WORK TASK - For the data below, restate word for word only the lines from the line containing "R395: ctx.SHA256 is" through the line containing "s.sha512.isOpen = true", both ends included.

***

/-- The errors a command can complete with (R475). -/
def possibleErrors : Instr → List ErrCode
  | .nop | .zeroize | .sha256Init | .sha512Init | .blake2sInit => []
  | .ctCompare => [.addressError]
  | .aesKeyexpEnc | .aesKeyexpDec | .poly1305Init => [.addressError, .invalidKeyLength]
  | .aesEncBlock | .aesDecBlock => [.addressError, .keyNotLoaded, .bufferTooShort]
  | .aesCbcEnc | .aesCtrEnc | .aesCtrDec | .chacha20Enc | .chacha20Dec | .xchacha20Enc | .xchacha20Dec =>
    [.addressError, .unsupportedOperation, .invalidKeyLength, .invalidNonceLength, .invalidOffset, .bufferTooShort]
  | .aesCbcDec =>
    [.addressError, .unsupportedOperation, .invalidKeyLength, .invalidNonceLength, .invalidOffset, .invalidArgument,
     .invalidPadding, .bufferTooShort]
  | .nonceInc => [.addressError, .invalidNonceLength, .bufferTooShort]
  | .chacha20Block | .hchacha20 => [.addressError, .invalidKeyLength, .invalidNonceLength, .bufferTooShort]
  | .poly1305Add => [.addressError, .sinkNotOpen]
  | .sha256Add | .sha512Add | .blake2sAdd | .hmacAdd => [.addressError, .sinkNotOpen, .invalidArgument]
  | .poly1305Close | .sha256Close | .sha512Close | .blake2sClose | .hmacClose =>
    [.addressError, .sinkNotOpen, .bufferTooShort]
  | .c20p1305Enc | .xc20p1305Enc =>
    [.addressError, .invalidKeyLength, .invalidNonceLength, .invalidOffset, .bufferTooShort]
  | .c20p1305Dec | .xc20p1305Dec =>
    [.addressError, .invalidKeyLength, .invalidNonceLength, .invalidOffset, .bufferTooShort, .authenticationFailure]
  | .hmacInitSha256 | .hmacInitSha512 | .hmacInitBlake2s => [.addressError]
  | .pbkdf2Sha256 | .pbkdf2Sha512 | .pbkdf2Blake2s => [.addressError, .invalidArgument, .bufferTooShort]

/-- The commands that write the AEAD tag (R146). -/
def writesTag : Instr → Bool
  | .c20p1305Enc | .xc20p1305Enc => true
  | _ => false

/-- Every region of the list fits in DMEM (20_memory.md R105). -/
def State.allFit (s : State) (regions : List Region) : Prop :=
  ∀ r ∈ regions, r.addr + r.len ≤ s.params.dmemSize

/-! ## The checks of 60_exceptions.md R474, from the rules' Checks lines -/

/-- The KEY_LEN values a command takes; `none`: it has no key-length error. -/
def keyLengths : Instr → Option (List Nat)
  | .aesKeyexpEnc | .aesKeyexpDec | .aesCbcEnc | .aesCbcDec | .aesCtrEnc | .aesCtrDec => some [16, 24, 32]
  | .chacha20Block | .chacha20Enc | .chacha20Dec | .hchacha20 | .xchacha20Enc | .xchacha20Dec => some [32]
  | .poly1305Init | .c20p1305Enc | .c20p1305Dec | .xc20p1305Enc | .xc20p1305Dec => some [32]
  | .nop | .zeroize | .ctCompare | .aesEncBlock | .aesDecBlock | .nonceInc | .poly1305Add | .poly1305Close => none
  | .sha256Init | .sha256Add | .sha256Close | .sha512Init | .sha512Add | .sha512Close => none
  | .blake2sInit | .blake2sAdd | .blake2sClose | .hmacInitSha256 | .hmacInitSha512 | .hmacInitBlake2s => none
  | .hmacAdd | .hmacClose | .pbkdf2Sha256 | .pbkdf2Sha512 | .pbkdf2Blake2s => none

/-- The NONCE_LEN values a command takes; `none`: it has no nonce-length error. -/
def nonceLengths (p : Params) : Instr → Option (List Nat)
  | .aesCbcEnc | .aesCbcDec | .hchacha20 => some [16]
  | .aesCtrEnc | .aesCtrDec => some (ctrNonceLengths p.ctrNonceLens)
  | .nonceInc => some [4, 5, 6, 7, 8, 9, 10, 11, 12, 13, 14, 15, 16]
  | .chacha20Block | .chacha20Enc | .chacha20Dec | .c20p1305Enc | .c20p1305Dec => some [12]
  | .xchacha20Enc | .xchacha20Dec | .xc20p1305Enc | .xc20p1305Dec => some [24]
  | .nop | .zeroize | .ctCompare | .aesKeyexpEnc | .aesKeyexpDec | .aesEncBlock | .aesDecBlock => none
  | .poly1305Init | .poly1305Add | .poly1305Close => none
  | .sha256Init | .sha256Add | .sha256Close | .sha512Init | .sha512Add | .sha512Close => none
  | .blake2sInit | .blake2sAdd | .blake2sClose | .hmacInitSha256 | .hmacInitSha512 | .hmacInitBlake2s => none
  | .hmacAdd | .hmacClose | .pbkdf2Sha256 | .pbkdf2Sha512 | .pbkdf2Blake2s => none

/-- The commands for which AAD_LEN must be 0: the `L` entries of R146. -/
def aadForbidden : Instr → Bool
  | .aesCbcEnc | .aesCbcDec | .aesCtrEnc | .aesCtrDec => true
  | .chacha20Enc | .chacha20Dec | .xchacha20Enc | .xchacha20Dec => true
  | _ => false

/-- KeyNotLoaded applies (R237, R238). -/
def State.keyMissing (s : State) : Instr → Bool
  | .aesEncBlock => s.kse.nr.nr == 0
  | .aesDecBlock => s.ksd.nr.nr == 0
  | _ => false

/-- SinkNotOpen applies: ADD or CLOSE on a closed context (R470). -/
def State.sinkShut (s : State) : Instr → Bool
  | .poly1305Add | .poly1305Close => !s.poly1305.isOpen
  | .sha256Add | .sha256Close => !s.sha256.isOpen
  | .sha512Add | .sha512Close => !s.sha512.isOpen
  | .blake2sAdd | .blake2sClose => !s.blake2s.isOpen
  | .hmacAdd | .hmacClose => !s.hmac.isOpen
  | _ => false

/-- InvalidOffset applies (R280 to R283, R316, R365, R366). -/
def State.offsetBad (s : State) : Instr → Bool
  | .aesCbcEnc | .aesCbcDec | .c20p1305Enc | .c20p1305Dec | .xc20p1305Enc | .xc20p1305Dec => s.ksi != 0
  | .aesCtrEnc | .aesCtrDec => decide (s.ksi % 16 ≠ 0 ∨ 2 ^ 32 ≤ s.ksi / 16)
  | .chacha20Enc | .chacha20Dec | .xchacha20Enc | .xchacha20Dec =>
    decide (2 ^ 32 ≤ (s.ksi + max s.snap.srcLen.toNat 1 - 1) / 64)
  | _ => false

/-- The length limit of a context of its kind would be passed (R396, R409, R420). -/
def HashCtx.overflows (len : Nat) : HashCtx → Bool
  | .sha256 c => decide (2 ^ 61 ≤ c.total + len)
  | .sha512 c => decide (2 ^ 125 ≤ c.total + len)
  | .blake2s c => decide (2 ^ 64 ≤ c.t + c.buf.length + len)

/-- InvalidArgument applies (R281, R401, R411, R426, R446, R450). -/
def State.argumentBad (s : State) : Instr → Bool
  | .aesCbcDec => s.snap.srcLen.toNat == 0 || s.snap.srcLen.toNat % 16 != 0
  | .sha256Add => (HashCtx.sha256 s.sha256.ctx).overflows s.snap.srcLen.toNat
  | .sha512Add => (HashCtx.sha512 s.sha512.ctx).overflows s.snap.srcLen.toNat
  | .blake2sAdd => (HashCtx.blake2s s.blake2s.ctx).overflows s.snap.srcLen.toNat
  | .hmacAdd => s.hmac.ctx.inner.overflows s.snap.srcLen.toNat
  | .pbkdf2Sha256 | .pbkdf2Sha512 | .pbkdf2Blake2s => s.snap.iter.toNat == 0
  | _ => false

/-- BufferTooShort applies, by the lengths alone (step 9 of R474): the DST capacity a command needs, or the 16 source
bytes of a single-block command. -/
def State.tooShort (s : State) : Instr → Bool
  | .aesEncBlock | .aesDecBlock => decide (s.snap.srcLen.toNat < 16 ∨ s.snap.dstLen.toNat = 0)
  | .aesCbcEnc => decide (s.snap.dstLen.toNat < s.snap.srcLen.toNat + 16 - s.snap.srcLen.toNat % 16)
  | .aesCtrEnc | .aesCtrDec | .chacha20Enc | .chacha20Dec | .xchacha20Enc | .xchacha20Dec =>
    decide (s.snap.dstLen.toNat < s.snap.srcLen.toNat)
  | .c20p1305Enc | .c20p1305Dec | .xc20p1305Enc | .xc20p1305Dec =>
    decide (s.snap.dstLen.toNat < s.snap.srcLen.toNat)
  | .nonceInc => decide (s.snap.dstLen.toNat < s.snap.nonceLen.toNat)
  | .chacha20Block | .sha512Close => decide (s.snap.dstLen.toNat < 64)
  | .hchacha20 | .sha256Close | .blake2sClose => decide (s.snap.dstLen.toNat < 32)
  | .poly1305Close => decide (s.snap.dstLen.toNat < 16)
  | .hmacClose => decide (s.snap.dstLen.toNat < s.hmac.ctx.inner.alg.digestLen)
  | .pbkdf2Sha256 | .pbkdf2Sha512 | .pbkdf2Blake2s => decide (s.snap.dstLen.toNat < (s.snap.arg.toNat + 7) / 8)
  | _ => false

/-- An error of steps 2 to 9 of R474 applies to a command: each depends on the snapshot and the internal state only. -/
def State.applies (s : State) (i : Instr) : ErrCode → Bool
  | .addressError => (commandRegions s i).any (fun r => decide (s.params.dmemSize < r.addr + r.len))
  | .keyNotLoaded => s.keyMissing i
  | .sinkNotOpen => s.sinkShut i
  | .unsupportedOperation => aadForbidden i && s.snap.aadLen.toNat != 0
  | .invalidKeyLength =>
    match keyLengths i with
    | some ls => !ls.contains s.snap.keyLen.toNat
    | none => false
  | .invalidNonceLength =>
    match nonceLengths s.params i with
    | some ls => !ls.contains s.snap.nonceLen.toNat
    | none => false
  | .invalidOffset => s.offsetBad i
  | .invalidArgument => s.argumentBad i
  | .bufferTooShort => s.tooShort i
  | .success | .illegalCommand | .invalidPadding | .authenticationFailure => false

/-- The order of steps 2 to 9 of R474. -/
def checkOrder : List ErrCode :=
  [.addressError, .keyNotLoaded, .sinkNotOpen, .unsupportedOperation, .invalidKeyLength, .invalidNonceLength,
   .invalidOffset, .invalidArgument, .bufferTooShort]

/-- The first error of steps 2 to 9 of R474 that applies. -/
def State.firstApplicable (s : State) (i : Instr) : Option ErrCode := checkOrder.find? (s.applies i)

/-- The commands that can still fail during the work (step 10 of R474). -/
def failsInWork : Instr → Bool
  | .aesCbcDec | .c20p1305Dec | .xc20p1305Dec => true
  | _ => false

/-! ## Formulas claims use -/

/-- Two outputs were written, the one at `dst` first and the tag second: where they overlap the tag's bytes stand
(20_memory.md R111). -/
def WroteBoth (m : Memory) (dst : Nat) (c : Bytes) (tag : Nat) (t : Bytes) (m' : Memory) : Prop :=
  ∀ a, m'.read a =
    if tag ≤ a ∧ a < tag + t.length then t.getD (a - tag) 0
    else if dst ≤ a ∧ a < dst + c.length then c.getD (a - dst) 0
    else m.read a

/-- An AEAD encryption with ciphertext `c` and tag `t` succeeded (R365): DST and TAG hold them, every other byte of
DMEM and every other field is unchanged, and OUT_LEN is the number of ciphertext bytes. -/
def Seals (s : State) (c t : Bytes) (u : State) : Prop :=
  WroteBoth s.dmem s.dstRegion.addr c s.tagRegion.addr t u.dmem ∧ Succeeds { s with dmem := u.dmem } c.length u

/-- The affine map of 41_aes_engine.md R221: bit i is b[i] ^ b[i+4] ^ b[i+5] ^ b[i+6] ^ b[i+7] ^ 0x63[i], indices modulo
8 (rotating right by k moves bit i + k to bit i). -/
def sboxAffine (b : Byte) : Byte :=
  b ^^^ b.rotateRight 4 ^^^ b.rotateRight 5 ^^^ b.rotateRight 6 ^^^ b.rotateRight 7 ^^^ 0x63

/-- `U_j` of 46_hmac_pbkdf2.md R443, for the block index i: U_1 is over the salt and the index, U_(j+1) over U_j. -/
def pbkdf2U (h : HashAlg) (p salt : Bytes) (i : Nat) : Nat → Bytes
  | 0 => []
  | 1 => hmac h p (salt ++ toBe i 4)
  | j + 2 => hmac h p (pbkdf2U h p salt i (j + 1))

/-! ## What a sink holds -/

/-- R354: ctx.POLY1305 is open and the bytes `d` were added since INIT with the key `key`. -/
def State.polyHolds (s : State) (key d : Bytes) : Prop :=
  s.poly1305.isOpen = true ∧ s.poly1305.ctx.buf.length < 16 ∧
  s.poly1305.ctx.r = polyClamp key ∧ s.poly1305.ctx.s = polySKey key ∧
  ∃ whole, d = whole ++ s.poly1305.ctx.buf ∧ whole.length % 16 = 0 ∧
    s.poly1305.ctx.acc = (chunks 16 whole).foldl (polyStep (polyClamp key)) 0

/-- R395: ctx.SHA256 is open and the bytes `d` were added since INIT. -/
def State.sha256Holds (s : State) (d : Bytes) : Prop :=
  s.sha256.isOpen = true ∧ s.sha256.ctx.buf.length < 64 ∧ s.sha256.ctx.total = d.length ∧
  ∃ whole, d = whole ++ s.sha256.ctx.buf ∧ whole.length % 64 = 0 ∧
    s.sha256.ctx.h = (chunks 64 whole).foldl comp256 h256

/-- R409: ctx.SHA512 is open and the bytes `d` were added since INIT. -/
def State.sha512Holds (s : State) (d : Bytes) : Prop :=
  s.sha512.isOpen = true ∧ s.sha512.ctx.buf.length < 128 ∧ s.sha512.ctx.total = d.length ∧
  ∃ whole, d = whole ++ s.sha512.ctx.buf ∧ whole.length % 128 = 0 ∧
    s.sha512.ctx.h = (chunks 128 whole).foldl comp512 h512

/-- R420: ctx.BLAKE2S is open and the bytes `d` were added since INIT; the blocks were compressed with the counters 64,
128, ..., t and no final flag. -/
def State.blake2sHolds (s : State) (d : Bytes) : Prop :=
  s.blake2s.isOpen = true ∧ s.blake2s.ctx.buf.length ≤ 64 ∧ (d ≠ [] → 1 ≤ s.blake2s.ctx.buf.length) ∧
  ∃ whole, d = whole ++ s.blake2s.ctx.buf ∧ whole.length = s.blake2s.ctx.t ∧ s.blake2s.ctx.t % 64 = 0 ∧
    (s.blake2s.ctx.h, s.blake2s.ctx.t) =
      (chunks 64 whole).foldl (fun ht b => (comp2s ht.1 b (ht.2 + 64) false, ht.2 + 64)) (blake2sStart, 0)

/-- R442: ctx.HMAC is open for the hash `h` and the bytes `d` were added since HMAC_INIT with the key `key`. -/
def State.hmacHolds (s : State) (h : HashAlg) (key d : Bytes) : Prop :=
  s.hmac.isOpen = true ∧
  s.hmac.ctx.inner = h.init.add (xorBytes (hmacKey h key) (rep 0x36 h.blockLen) ++ d) ∧
  s.hmac.ctx.okey = xorBytes (hmacKey h key) (rep 0x5c h.blockLen)

/-! ## The invariant -/

/-- The number of words a schedule uses: 4·(NR+1), and none when NR = 0 (R53). -/
def Schedule.used (k : Schedule) : Nat := if k.nr.nr = 0 then 0 else 4 * (k.nr.nr + 1)

/-- R53: the words past the schedule are 0. -/
def Schedule.wf (k : Schedule) : Bool := (k.toList.drop k.used).all (fun w => w == 0)

/-- R395 and R409: the buffer holds what is left of the bytes added after whole blocks, and the length limit is kept. -/
def sha2Wf {w : Nat} (blk limit : Nat) (c : Sha2Ctx w) : Bool :=
  decide (c.buf.length = c.total % blk ∧ c.total < limit)

/-- R420: at most a block is held back, some byte is when any was added, and the length limit is kept. -/
def blake2sWf (c : Blake2sCtx) : Bool :=
  decide (c.buf.length ≤ 64 ∧ c.t % 64 = 0 ∧ (c.t = 0 ∨ 1 ≤ c.buf.length) ∧ c.t + c.buf.length < 2 ^ 64)

/-- R57 and R354: r is clamped, the accumulator is reduced, and less than a chunk is buffered. -/
def polyWf (c : Poly1305Ctx) : Bool :=
  decide (c.r &&& 0x0ffffffc0ffffffc0ffffffc0fffffff = c.r ∧ c.acc < polyP ∧ c.buf.length < 16)

/-- A hash context meets the rule of its kind. -/
def HashCtx.wf (c : HashCtx) : Bool :=
  match c with
  | .sha256 x => sha2Wf 64 (2 ^ 61) x
  | .sha512 x => sha2Wf 128 (2 ^ 125) x
  | .blake2s x => blake2sWf x

/-- R58: okey has the block length of the hash, and the inner context meets the rule of its kind. -/
def hmacWf (c : HmacCtx) : Bool := decide (c.okey.length = c.inner.alg.blockLen) && c.inner.wf

/-- A sink that is closed holds its closed value, and one that is open meets the rule of its kind (R54 to R58). -/
def sinkOk {α : Type} [DecidableEq α] (wf : α → Bool) (zero : α) (k : Sink α) : Bool :=
  if k.isOpen then wf k.ctx else decide (k.ctx = zero)

/-- R59 and R522: while BUSY the snapshot agrees with CMD and the live operand registers, and DONE = ERR = 0. -/
def State.phaseOk (s : State) : Bool :=
  match s.phase with
  | .idle => true
  | .busy snap _ => decide (snap.cmd = s.cmd ∧ snap.ops = s.ops) && !s.done && !s.err

/-- R37, R471, R472: ERR is set only with an error code, and OUT_LEN is 0 after a failed command. -/
def State.resultOk (s : State) : Bool :=
  (!s.err || s.errcode != .success) && (s.errcode == .success || s.outLen == 0)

***

YOUR RESPONSE -
/-- R395: ctx.SHA256 is open and the bytes `d` were added since INIT. -/
def State.sha256Holds (s : State) (d : Bytes) : Prop :=
  s.sha256.isOpen = true ∧ s.sha256.ctx.buf.length < 64 ∧ s.sha256.ctx.total = d.length ∧
  ∃ whole, d = whole ++ s.sha256.ctx.buf ∧ whole.length % 64 = 0 ∧
    s.sha256.ctx.h = (chunks 64 whole).foldl comp256 h256

/-- R409: ctx.SHA512 is open and the bytes `d` were added since INIT. -/
def State.sha512Holds (s : State) (d : Bytes) : Prop :=
  s.sha512.isOpen = true ∧ s.sha512.ctx.buf.length < 128 ∧ s.sha512.ctx.total = d.length ∧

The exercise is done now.